Given data Start Marker

-- ==== Sys2Proof/Laws/Doors.lean ====
section
/-! SUPPORT. What a change of a door record can do: it writes one record, and hands on to the marks, the flags, the
enable set, the test record and the door summary. -/

namespace Sys2Proof.Machine
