-- ==== Sys2Proof/Laws/Finish.lean ====
section
/-! SUPPORT. What the end of a command writes and leaves: the copies handed between blocks, the reports, and the
whole end of an event and of a request. -/

namespace Sys2Proof.Machine
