-- ==== Sys2Proof/Laws/Records.lean ====
section
/-! SUPPORT. What a beam transition and the entry to EMPTY leave of a reader's record, and a state entry of a door's,
whole; what one change of a door record leaves of it and of the change marks; and that the marks follow the doors
through a list of commands. -/

namespace Sys2Proof.Machine

/-! ## A reader's record, whole (R23, R24, R30) -/

theorem zeroReader_eq (e : End) (r : Reader) : zeroReader e r = emptiedReader e r := rfl

theorem captures_iff (r : Reader) :
    captures r = true ↔ r.faultState = .normal ∧ (r.lastStep = .none ∨ r.lastStep = .towards r.sense) := by
  unfold captures readerNormal lastForward
  cases r.lastStep <;> simp

theorem cancels_iff (r : Reader) :
    cancels r = true ↔ r.faultState = .normal ∧ r.lastStep ≠ .none ∧ r.lastStep ≠ .towards r.sense := by
  unfold cancels readerNormal lastForward
  cases r.lastStep <;> simp

theorem breakBeam_eq (r : Reader) : breakBeam r = beamBroken r := by
  simp only [breakBeam, beamBroken, captures_iff]

theorem clearBeam_eq (r : Reader) : clearBeam r = beamCleared r := by
  simp only [clearBeam, beamCleared, cancels_iff]

/-! ## State entries, as whole records (R67, R71, R82) -/

theorem enterClosedLocked_eq (r : DoorRecord) : enterClosedLocked r = lockedRecord r := by
  simp [enterClosedLocked, enterState, lockedRecord, heldRecord, dropsClosePending, forgetsReopens, cadenceRuns]

theorem enterEmergency_eq (r : DoorRecord) : enterEmergency r = heldRecord .emergency none r := by
  simp [enterEmergency, enterState, heldRecord, dropsClosePending, forgetsReopens, cadenceRuns]

theorem enterIsolated_eq (r : DoorRecord) : enterIsolated r = heldRecord .isolated none r := by
  simp [enterIsolated, enterState, heldRecord, dropsClosePending, forgetsReopens, cadenceRuns]

theorem enterFault_eq (cause : DoorFaultCause) (r : DoorRecord) :
    enterFault cause r = heldRecord .fault (some cause) r := by
  simp [enterFault, enterState, heldRecord, dropsClosePending, forgetsReopens, cadenceRuns]

theorem enterOpenKept_eq (r : DoorRecord) : enterOpenKept r = openedRecord r.command r := by
  simp [enterOpenKept, enterState, openedRecord, dropsClosePending, forgetsReopens, cadenceRuns]

theorem enterOpenHeld_eq (r : DoorRecord) : enterOpenHeld r = openedRecord (some .hold) r := by
  simp [enterOpenHeld, enterState, openedRecord, dropsClosePending, forgetsReopens, cadenceRuns]

theorem enterUnlocking_eq (t : TimerSettings) (r : DoorRecord) : enterUnlocking t r = unlockingRecord t r := by
  simp [enterUnlocking, withTimer, enterState, unlockingRecord, dropsClosePending, forgetsReopens, cadenceRuns]

theorem enterOpening_eq (t : TimerSettings) (r : DoorRecord) : enterOpening t r = openingRecord t r := by
  simp [enterOpening, withTimer, enterState, openingRecord, dropsClosePending, forgetsReopens, cadenceRuns]

theorem enterCloseWait_eq (t : TimerSettings) (r : DoorRecord) :
    enterCloseWait t r = closeWaitRecord t r.slowClose r.closePending r := by
  simp [enterCloseWait, withTimer, enterState, closeWaitRecord, dropsClosePending, forgetsReopens]

theorem enterClosing_eq (t : TimerSettings) (doorway : GapView) (r : DoorRecord) :
    enterClosing t doorway r =
      closingRecord t (if r.slowClose = true ∨ doorway = .notActive then .slowCloseLock else .closeLock) r := by
  simp [enterClosing, withTimer, enterState, closingRecord, dropsClosePending, forgetsReopens, cadenceRuns]

theorem enterCloseBlocked_eq (cause : BlockedCause) (r : DoorRecord) :
    enterCloseBlocked cause r = blockedRecord cause r := by
  cases cause <;>
    simp [enterCloseBlocked, enterState, blockedRecord, dropsClosePending, forgetsReopens, cadenceRuns]

theorem reverseClose_eq (t : TimerSettings) (r : DoorRecord) :
    reverseClose t r = if r.reopenCount < 3 then reversedRecord t r else blockedRecord .obstruction r := by
  unfold reverseClose
  rw [enterCloseBlocked_eq]
  simp [Config.reopenLimit, enterReopening, withTimer, enterState, reversedRecord, dropsClosePending, forgetsReopens,
    cadenceRuns]

theorem takeClose_opened (t : TimerSettings) (r : DoorRecord) (h : r.state = .opened) :
    takeClose t r = closeWaitRecord t r.slowClose true r := by
  simp [takeClose, h, enterCloseWait_eq, closeWaitRecord]

/-- A door that goes OPEN and is closed again at once stands in CLOSE_WAIT under the command it went OPEN under. -/
theorem takeClose_openedRecord (t : TimerSettings) (cmd : Option Command) (r : DoorRecord) :
    takeClose t (openedRecord cmd r) = closeWaitRecord t r.slowClose true { r with command := cmd } := by
  rw [takeClose_opened _ _ rfl]; rfl

theorem takeForceClose_eq (t : TimerSettings) (r : DoorRecord) :
    takeForceClose t r =
      closeWaitRecord t (r.slowClose || r.blockedCause == some .obstruction) r.closePending r := by
  simp [takeForceClose, enterCloseWait_eq, closeWaitRecord]

/-- Adoption, by the first row of R66 that matches, as whole records. -/
theorem adopt_eq (t : TimerSettings) (rep : Report) (r : DoorRecord) :
    adopt t rep r =
      if rep.handle = .pulled then heldRecord .emergency none r
      else if rep.isolation = .isolated then
        if rep.leaf = .closed ∧ rep.locked = true then heldRecord .isolated none r
        else heldRecord .fault (some .isolation) r
      else if rep.motorFault = true then heldRecord .fault (some .motor) r
      else if rep.leaf = .closed ∧ rep.locked = true then lockedRecord r
      else if rep.leaf = .opened then openedRecord (some .hold) r
      else if r.state = .init ∧ timerIs .opening r = true then r else adoptingRecord t r := by
  have hi : withTimer .opening t.openTimeout (enterInit r) = adoptingRecord t r := by
    simp [enterInit, withTimer, enterState, adoptingRecord, dropsClosePending, forgetsReopens, cadenceRuns]
  simp [adopt, enterEmergency_eq, enterIsolated_eq, enterFault_eq, enterClosedLocked_eq, enterOpenHeld_eq, hi,
    Report.closedLocked]

/-- How a door leaves EMERGENCY, as whole records (R74). -/
theorem leaveEmergency_eq (rep : Report) (r : DoorRecord) :
    leaveEmergency rep r =
      if rep.isolation = .isolated then
        if rep.leaf = .closed ∧ rep.locked = true then heldRecord .isolated none r
        else heldRecord .fault (some .isolation) r
      else if rep.motorFault = true then heldRecord .fault (some .motor) r
      else if rep.leaf = .closed ∧ rep.locked = true then lockedRecord r
      else openedRecord (some .hold) r := by
  simp [leaveEmergency, enterIsolated_eq, enterFault_eq, enterClosedLocked_eq, enterOpenHeld_eq, Report.closedLocked]

/-! ## One change of a door record -/

/-- A change that puts a door into OPEN leaves the berth record as it was (R51, R54). -/
theorem changeDoorCore_opened_berth (d : Door) (f : DoorRecord → DoorRecord) (s : State)
    (h : (f (doorAt s d)).state = .opened) : (changeDoorCore d f s).berth = s.berth :=
  (changeDoorCore_quiet d f s (.inr (by rw [h]; decide))).1

/-- All that a change of a door record does to that record: what it says, and where it puts the door into OPEN with a
close requested, the close command that the BSQ then hands it (R53). -/
theorem changeDoor_doorAt (d : Door) (f : DoorRecord → DoorRecord) (s : State) :
    doorAt (changeDoor d f s) d =
      if (f (doorAt s d)).state = .opened ∧ (doorAt s d).state ≠ .opened ∧ reClosed s d then
        takeClose s.geo.timers (f (doorAt s d))
      else f (doorAt s d) := by
  unfold changeDoor; dsimp only
  rw [changeDoorCore_self]
  by_cases ho : (f (doorAt s d)).state = .opened ∧ (doorAt s d).state ≠ .opened
  · have hb := changeDoorCore_opened_berth d f s ho.1
    simp only [ho.1, ho.2, ne_eq, not_false_eq_true, true_and, reCloses, hb, reClosed]
    by_cases hr : s.dlc.releaseInForce = true
    · split <;> simp [closeCommand_self, hr]
    · simp only [Bool.not_eq_true] at hr
      by_cases hc : s.berth.closeRequested = true ∧
          (s.berth.state = .creep ∨ (s.berth.state = .released ∧ s.berth.enableSet.get d = true))
      · rw [if_pos, if_pos]
        · simp [closeCommand_self, hr]
        · exact ⟨hc.1, hr, hc.2⟩
        · obtain ⟨h1, h2⟩ := hc
          rcases h2 with h2 | ⟨h2, h3⟩
          · simp [h1, h2]
          · simp [h1, h2, h3]
      · rw [if_neg, if_neg]
        · exact changeDoorCore_self d f s
        · rintro ⟨h1, _, h2⟩; exact hc ⟨h1, h2⟩
        · intro h
          simp only [Bool.and_eq_true, Bool.or_eq_true, beq_iff_eq] at h
          exact hc ⟨h.1, h.2.symm⟩
  · rw [if_neg (fun h => ho ⟨h.1, h.2.1⟩), if_neg (fun h => ho ⟨h.1, h.2.1⟩)]
    exact changeDoorCore_self d f s

theorem changeDoorCore_marks (d : Door) (f : DoorRecord → DoorRecord) (s : State) :
    (changeDoorCore d f s).dlc.marks =
      if marksChange (doorAt s d) (f (doorAt s d)) = true then s.dlc.marks.set (doorGroup d) true
      else s.dlc.marks := by
  rw [changeDoorCore_dlc]
  unfold writeDoor; dsimp only
  split <;> rfl

theorem set_set_self {n : Nat} {α : Type} (t : Tab n α) (i : Fin n) (a : α) : (t.set i a).set i a = t.set i a := by
  apply Tab.ext_get; intro j
  simp only [Tab.get_set]; split <;> rfl

/-- All that a change of a door record does to the marks: its group is marked where the change says so, a door that goes
OPEN being marked also where it is closed again at once (R84). -/
theorem changeDoor_marks (d : Door) (f : DoorRecord → DoorRecord) (s : State) :
    (changeDoor d f s).dlc.marks =
      if marksChange (doorAt s d) (f (doorAt s d)) = true then s.dlc.marks.set (doorGroup d) true
      else s.dlc.marks := by
  unfold changeDoor; dsimp only
  rw [changeDoorCore_self]
  split
  · rename_i h
    have hm : marksChange (doorAt s d) (f (doorAt s d)) = true := by
      simp only [marksChange, h.1, Bool.or_eq_true, bne_iff_ne, ne_eq]
      exact .inl (.inl h.2.1)
    unfold closeCommand
    split
    · rw [changeDoorCore_marks, if_pos hm]
    · rw [changeDoorCore_marks, changeDoorCore_marks, if_pos hm]
      split
      · exact set_set_self _ _ _
      · rfl
  · exact changeDoorCore_marks d f s

/-- The fields that set a mark, read off the records (R84). -/
theorem marksChange_iff (s t : State) (d : Door) :
    marksChange (doorAt s d) (doorAt t d) = true ↔ doorDiffers s t d := by
  simp only [marksChange, doorDiffers, Bool.or_eq_true, bne_iff_ne, ne_eq, or_assoc]
  constructor <;> rintro (h | h | h)
  all_goals first
    | exact .inl (fun e => h e.symm)
    | exact .inr (.inl (fun e => h e.symm))
    | exact .inr (.inr (fun e => h e.symm))

/-- Where one door changes at most, the marks follow when its group is marked exactly for its change. -/
theorem marksFollow_of_one (s t : State) (d : Door) (ho : ∀ e, e ≠ d → doorAt t e = doorAt s e)
    (hm : t.dlc.marks = if doorDiffers s t d then s.dlc.marks.set (doorGroup d) true else s.dlc.marks) :
    marksFollow s t := by
  intro g
  rw [hm]
  by_cases hd : doorDiffers s t d
  · rw [if_pos hd, Tab.get_set]
    by_cases hg : doorGroup d = g
    · simp only [hg, if_true, true_iff]; exact .inr ⟨d, hg, hd⟩
    · rw [if_neg hg]
      constructor
      · exact .inl
      · rintro (h | ⟨e, he, hde⟩)
        · exact h
        · by_cases hed : e = d
          · exact absurd (hed ▸ he) hg
          · simp [doorDiffers, ho e hed] at hde
  · rw [if_neg hd]
    constructor
    · exact .inl
    · rintro (h | ⟨e, he, hde⟩)
      · exact h
      · by_cases hed : e = d
        · exact absurd (hed ▸ hde) hd
        · simp [doorDiffers, ho e hed] at hde

/-! ## Marks through a list of commands -/

/-- An operation on one door that marks its group exactly where the door has changed, and touches no other door. -/
def marksOwn (op : Door → State → State) : Prop :=
  ∀ (d : Door) (s : State),
    (∀ e, e ≠ d → doorAt (op d s) e = doorAt s e) ∧
    (op d s).dlc.marks =
      if doorDiffers s (op d s) d then s.dlc.marks.set (doorGroup d) true else s.dlc.marks

/-- The marks follow a list of such operations that names no door twice (R84). -/
theorem forDoors_marksFollow (op : Door → State → State) (h : marksOwn op) (l : List Door) (hl : l.Nodup) (s : State) :
    marksFollow s (forDoors l op s) := by
  induction l generalizing s with
  | nil => intro g; simp [forDoors_nil, doorDiffers]
  | cons d l ih =>
    obtain ⟨hd, hl⟩ := List.nodup_cons.mp hl
    rw [forDoors_cons]
    have h1 : marksFollow s (op d s) := marksFollow_of_one s _ d (h d s).1 (h d s).2
    have h2 := ih hl (op d s)
    have hdd : doorAt (forDoors l op (op d s)) d = doorAt (op d s) d :=
      forDoors_other _ _ _ _ (fun e s he => (h e s).1 d (Ne.symm he)) hd
    intro g
    rw [h2 g, h1 g]
    constructor
    · rintro ((hm | ⟨e, he, hde⟩) | ⟨e, he, hde⟩)
      · exact .inl hm
      · have : e = d := Decidable.byContradiction fun hne => by
          simp [doorDiffers, (h d s).1 e hne] at hde
        subst this
        exact .inr ⟨e, he, by simpa [doorDiffers, hdd] using hde⟩
      · have hne : e ≠ d := by
          rintro rfl; simp [doorDiffers, hdd] at hde
        exact .inr ⟨e, he, by simpa [doorDiffers, (h d s).1 e hne] using hde⟩
    · rintro (hm | ⟨e, he, hde⟩)
      · exact .inl (.inl hm)
      · by_cases hne : e = d
        · subst hne
          exact .inl (.inr ⟨e, he, by simpa [doorDiffers, hdd] using hde⟩)
        · exact .inr ⟨e, he, by simpa [doorDiffers, (h d s).1 e hne] using hde⟩

/-- A change that does not put the door into OPEN, or that no close command follows back to where it came from, marks its
group exactly where the door has changed (R84). -/
theorem changeDoor_marks_own (d : Door) (f : DoorRecord → DoorRecord) (s : State)
    (h : (doorAt s d).state ≠ .closeWait ∨ (f (doorAt s d)).state ≠ .opened) :
    (changeDoor d f s).dlc.marks =
      if doorDiffers s (changeDoor d f s) d then s.dlc.marks.set (doorGroup d) true else s.dlc.marks := by
  rw [changeDoor_marks]
  have hiff : marksChange (doorAt s d) (f (doorAt s d)) = true ↔ doorDiffers s (changeDoor d f s) d := by
    rw [← marksChange_iff, changeDoor_doorAt]
    split
    · rename_i hc
      rw [takeClose_opened _ _ hc.1]
      have h1 : (doorAt s d).state ≠ .closeWait := h.resolve_right (fun h => h hc.1)
      simp [marksChange, closeWaitRecord, hc.1, hc.2.1, h1]
    · rfl
  simp only [hiff]

theorem openCommand_marksOwn : marksOwn openCommand := by
  intro d s
  refine ⟨fun e he => openCommand_other s (Ne.symm he), ?_⟩
  apply changeDoor_marks_own
  by_cases h : (doorAt s d).state = .closeWait
  · right; simp [takeOpen, h, enterReopening, withTimer, enterState]
  · exact .inl h

theorem closeCommand_marksOwn : marksOwn closeCommand := by
  intro d s
  refine ⟨fun e he => closeCommand_other s (Ne.symm he), ?_⟩
  by_cases hr : s.dlc.releaseInForce = true
  · simp [closeCommand, hr, doorDiffers]
  · have hc : closeCommand d s = changeDoorCore d (takeClose s.geo.timers) s := by simp [closeCommand, hr]
    rw [hc, changeDoorCore_marks]
    have := marksChange_iff s (changeDoorCore d (takeClose s.geo.timers) s) d
    rw [changeDoorCore_self] at this
    simp only [this]

theorem forceCloseDoor_marksOwn : marksOwn forceCloseDoor := by
  intro d s
  refine ⟨fun e he => changeDoor_other _ s (Ne.symm he), ?_⟩
  apply changeDoor_marks_own
  right
  rw [takeForceClose_eq]; simp [closeWaitRecord]

end Sys2Proof.Machine
end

Given data End Marker

*What needs to be done*. The answer must consist of each line from the entries that contains the string "none".

*Worked solution*.
    captures r = true ↔ r.faultState = .normal ∧ (r.lastStep = .none ∨ r.lastStep = .towards r.sense) := by
    cancels r = true ↔ r.faultState = .normal ∧ r.lastStep ≠ .none ∧ r.lastStep ≠ .towards r.sense := by
theorem enterEmergency_eq (r : DoorRecord) : enterEmergency r = heldRecord .emergency none r := by
theorem enterIsolated_eq (r : DoorRecord) : enterIsolated r = heldRecord .isolated none r := by
      if rep.handle = .pulled then heldRecord .emergency none r
        if rep.leaf = .closed ∧ rep.locked = true then heldRecord .isolated none r
        if rep.leaf = .closed ∧ rep.locked = true then heldRecord .isolated none r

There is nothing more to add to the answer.